Trimethyl-Chitosan Coated Gold Nanoparticles Enhance Delivery, Cellular Uptake and Gene Silencing Effect of EGFR-siRNA in Breast Cancer Cells

Abstract

Purpose: Despite the promising therapeutic effects of gene silencing with small interfering RNAs (siRNAs), the challenges associated with delivery of siRNAs to the tumor cells in vivo, has greatly limited its clinical application. To overcome these challenges, we employed gold nanoparticles modified with trimethyl chitosan (TMC) as an effective delivery carrier to improve the stability and cellular uptake of siRNAs against epidermal growth factor receptor (EGFR) that is implicated in breast cancer. Methods: AuNPs were prepared by the simple aqueous reduction of chloroauric acid (HAuCl₄) with ascorbic acid and coated with synthesized TMC. EGFR-siRNA was then complexed with the AuNPs-TMC via electrostatic interaction to make AuNPs-TMC/EGFR-siRNA with a w/w ratio of 10:1. Nanoparticles were assessed for physicochemical characteristics and in vitro cellular behavior on MCF-7 breast cancer cell line. Results: Spherical and positively charged AuNPs-TMC (67 nm, +45 mV) were successfully complexed with EGFR-siRNA (82 nm, +11 mV) which were able to retard the gene migration completely. Confocal microscopy and flow cytometry analysis demonstrated complete cellular uptake of Cy5 labeled AuNPs-TMC in the MCF-7 cells after 4 h incubation. MTT test after 48 h incubation showed that the AuNPs-TMC were safe but when combined with EGFR-siRNA exert significant cytotoxicity while the cell viability was about 50%. These nanocomplexes also showed a high gene expression knockdown (86%) of EGFR and also a high apoptosis rate (Q2 + Q3 = 18.5%) after 24 h incubation. Conclusion: This study suggests that the simply synthesized AuNPs-TMC are novel, effective, and promising nanocarriers for siRNA delivery, and AuNPs-TMC/EGFR-siRNA appears to be a potential therapeutic agent for breast cancer treatment.

Keywords: EGFR-siRNA; breast cancer; gold nanoparticles (AuNPs); siRNA delivery; trimethyl chitosan (TMC).

FIGURE 1

Synthesis and characterization of the AuNPs-TMC: (A) FTIR spectrum of TMC. (B) NMR Spectrum of TMC. (C) UV–Vis spectrum of AuNPs and AuNPs-TMC. (D) TEM image of AuNPs. (E) TEM image of AuNPs-TMC. (F) SEM image of AuNPs-TMC.

FIGURE 2

Stability, release profile and cellular uptake of AuNPs-TMC/siRNA. (A) Agarose gel electrophoresis for naked siRNA and different w/w ratios of AuNPs-TMC/siRNA. (B) Release Profile of siRNA from AuNPs-TMC/siRNA in 10:1 w/w ratio in 10% FBS aqueous media at 37°C. The percentage of free siRNA was measured at 0, 1, 2, 4, 6, and 24 h time points, data are presented as mean ± SD of triplicates.
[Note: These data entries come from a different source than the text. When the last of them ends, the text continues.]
/-- SLT (R215). -/
def execSlt (core : BitVec 4) (thread : BitVec 3) (s : State) : Host.Outcome State Fault Refusal :=
  .next (s.runInsn core thread (fun w => decide (iOp w = 1 ∧ w.toNat % 16 = 10)) semAlu)

/-- SLTU (R215). -/
def execSltu (core : BitVec 4) (thread : BitVec 3) (s : State) : Host.Outcome State Fault Refusal :=
  .next (s.runInsn core thread (fun w => decide (iOp w = 1 ∧ w.toNat % 16 = 11)) semAlu)

/-- MIN (R215). -/
def execMin (core : BitVec 4) (thread : BitVec 3) (s : State) : Host.Outcome State Fault Refusal :=
  .next (s.runInsn core thread (fun w => decide (iOp w = 1 ∧ w.toNat % 16 = 12)) semAlu)

/-- MAX (R215). -/
def execMax (core : BitVec 4) (thread : BitVec 3) (s : State) : Host.Outcome State Fault Refusal :=
  .next (s.runInsn core thread (fun w => decide (iOp w = 1 ∧ w.toNat % 16 = 13)) semAlu)

/-- MINU (R215). -/
def execMinu (core : BitVec 4) (thread : BitVec 3) (s : State) : Host.Outcome State Fault Refusal :=
  .next (s.runInsn core thread (fun w => decide (iOp w = 1 ∧ w.toNat % 16 = 14)) semAlu)

/-- MAXU (R215). -/
def execMaxu (core : BitVec 4) (thread : BitVec 3) (s : State) : Host.Outcome State Fault Refusal :=
  .next (s.runInsn core thread (fun w => decide (iOp w = 1 ∧ w.toNat % 16 = 15)) semAlu)

/-- ADDI (R214). -/
def execAddi (core : BitVec 4) (thread : BitVec 3) (s : State) : Host.Outcome State Fault Refusal :=
  .next (s.runInsn core thread (fun w => decide (iOp w = 2)) semImm)

/-- ANDI (R214). -/
def execAndi (core : BitVec 4) (thread : BitVec 3) (s : State) : Host.Outcome State Fault Refusal :=
  .next (s.runInsn core thread (fun w => decide (iOp w = 3)) semImm)

/-- ORI (R214). -/
def execOri (core : BitVec 4) (thread : BitVec 3) (s : State) : Host.Outcome State Fault Refusal :=
  .next (s.runInsn core thread (fun w => decide (iOp w = 4)) semImm)

/-- XORI (R214). -/
def execXori (core : BitVec 4) (thread : BitVec 3) (s : State) : Host.Outcome State Fault Refusal :=
  .next (s.runInsn core thread (fun w => decide (iOp w = 5)) semImm)

/-- SLTI (R214). -/
def execSlti (core : BitVec 4) (thread : BitVec 3) (s : State) : Host.Outcome State Fault Refusal :=
  .next (s.runInsn core thread (fun w => decide (iOp w = 8)) semImm)

/-- SHI code 0, and the illegal code 3 (R214). -/
def execSlli (core : BitVec 4) (thread : BitVec 3) (s : State) : Host.Outcome State Fault Refusal :=
  .next (s.runInsn core thread (fun w => decide (iOp w = 6 ∧ (w.toNat / 64 % 4 = 0 ∨ w.toNat / 64 % 4 = 3))) semShi)

/-- SHI code 1 (R214). -/
def execSrli (core : BitVec 4) (thread : BitVec 3) (s : State) : Host.Outcome State Fault Refusal :=
  .next (s.runInsn core thread (fun w => decide (iOp w = 6 ∧ w.toNat / 64 % 4 = 1)) semShi)

/-- SHI code 2 (R214). -/
def execSrai (core : BitVec 4) (thread : BitVec 3) (s : State) : Host.Outcome State Fault Refusal :=
  .next (s.runInsn core thread (fun w => decide (iOp w = 6 ∧ w.toNat / 64 % 4 = 2)) semShi)

/-- LUI (R214). -/
def execLui (core : BitVec 4) (thread : BitVec 3) (s : State) : Host.Outcome State Fault Refusal :=
  .next (s.runInsn core thread (fun w => decide (iOp w = 7)) semLui)

/-- LD (R214). -/
def execLd (core : BitVec 4) (thread : BitVec 3) (s : State) : Host.Outcome State Fault Refusal :=
  .next (s.runInsn core thread (fun w => decide (iOp w = 16)) (semLoad 8))

/-- LW (R214). -/
def execLw (core : BitVec 4) (thread : BitVec 3) (s : State) : Host.Outcome State Fault Refusal :=
  .next (s.runInsn core thread (fun w => decide (iOp w = 17)) (semLoad 4))

/-- SD (R214). -/
def execSd (core : BitVec 4) (thread : BitVec 3) (s : State) : Host.Outcome State Fault Refusal :=
  .next (s.runInsn core thread (fun w => decide (iOp w = 20)) (semStore 8))

/-- SW (R214). -/
def execSw (core : BitVec 4) (thread : BitVec 3) (s : State) : Host.Outcome State Fault Refusal :=
  .next (s.runInsn core thread (fun w => decide (iOp w = 21)) (semStore 4))

/-- RDP (R214). -/
def execRdp (core : BitVec 4) (thread : BitVec 3) (s : State) : Host.Outcome State Fault Refusal :=
  .next (s.runInsn core thread (fun w => decide (iOp w = 22)) semRdp)

/-- WRP (R214). -/
def execWrp (core : BitVec 4) (thread : BitVec 3) (s : State) : Host.Outcome State Fault Refusal :=
  .next (s.runInsn core thread (fun w => decide (iOp w = 23)) semWrp)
Cellular uptake of AuNPs-TMC/Cy5-labeled siRNA (w/w ratio 10:1) in MCF-7 cells after 4 h incubation. (C) Confocal microscopy images (The cell nuclei were stained by DAPI). (D) Flow cytometry analysis; which is shown in histogram with the X-axis indicating the mean fluorescence intensity and the Y-axis indicating the cell count.

FIGURE 3

Therapeutic effects of AuNPs-TMC/siRNA. (A) Cell viability percentage of MCF-7 cells after 48 h incubation with AuNPs-TMC, Free siRNA and AuNPs-TMC/siRNA (w/w ratio 10:1) at different concentration of NPs (28, 56 and 112 μg/ml) and siRNA (50, 100 and 200 nM). Data is shown as mean ± SD (N = 3). Statistical analysis: Two-way ANOVA, post-test Sidak, (***p < 0.001 significantly difference between columns). (B) Relative gene expression percent of EGFR in MCF-7 cells after 24 h incubation with AuNPs-TMC/EGFR-siRNA in w/w ratio of 10:1 (56 μg/ml/100 nM) using RT-PCR method. (KD = knockdown). (C) Apoptosis assay in MCF-7 cancer cells following no treatment and treatment with AuNPs-TMC, Free siRNA and AuNPs-TMC/EGFR-siRNA (56 μg/ml/100 nM) after 24 h using annexin V-FITC/PI staining.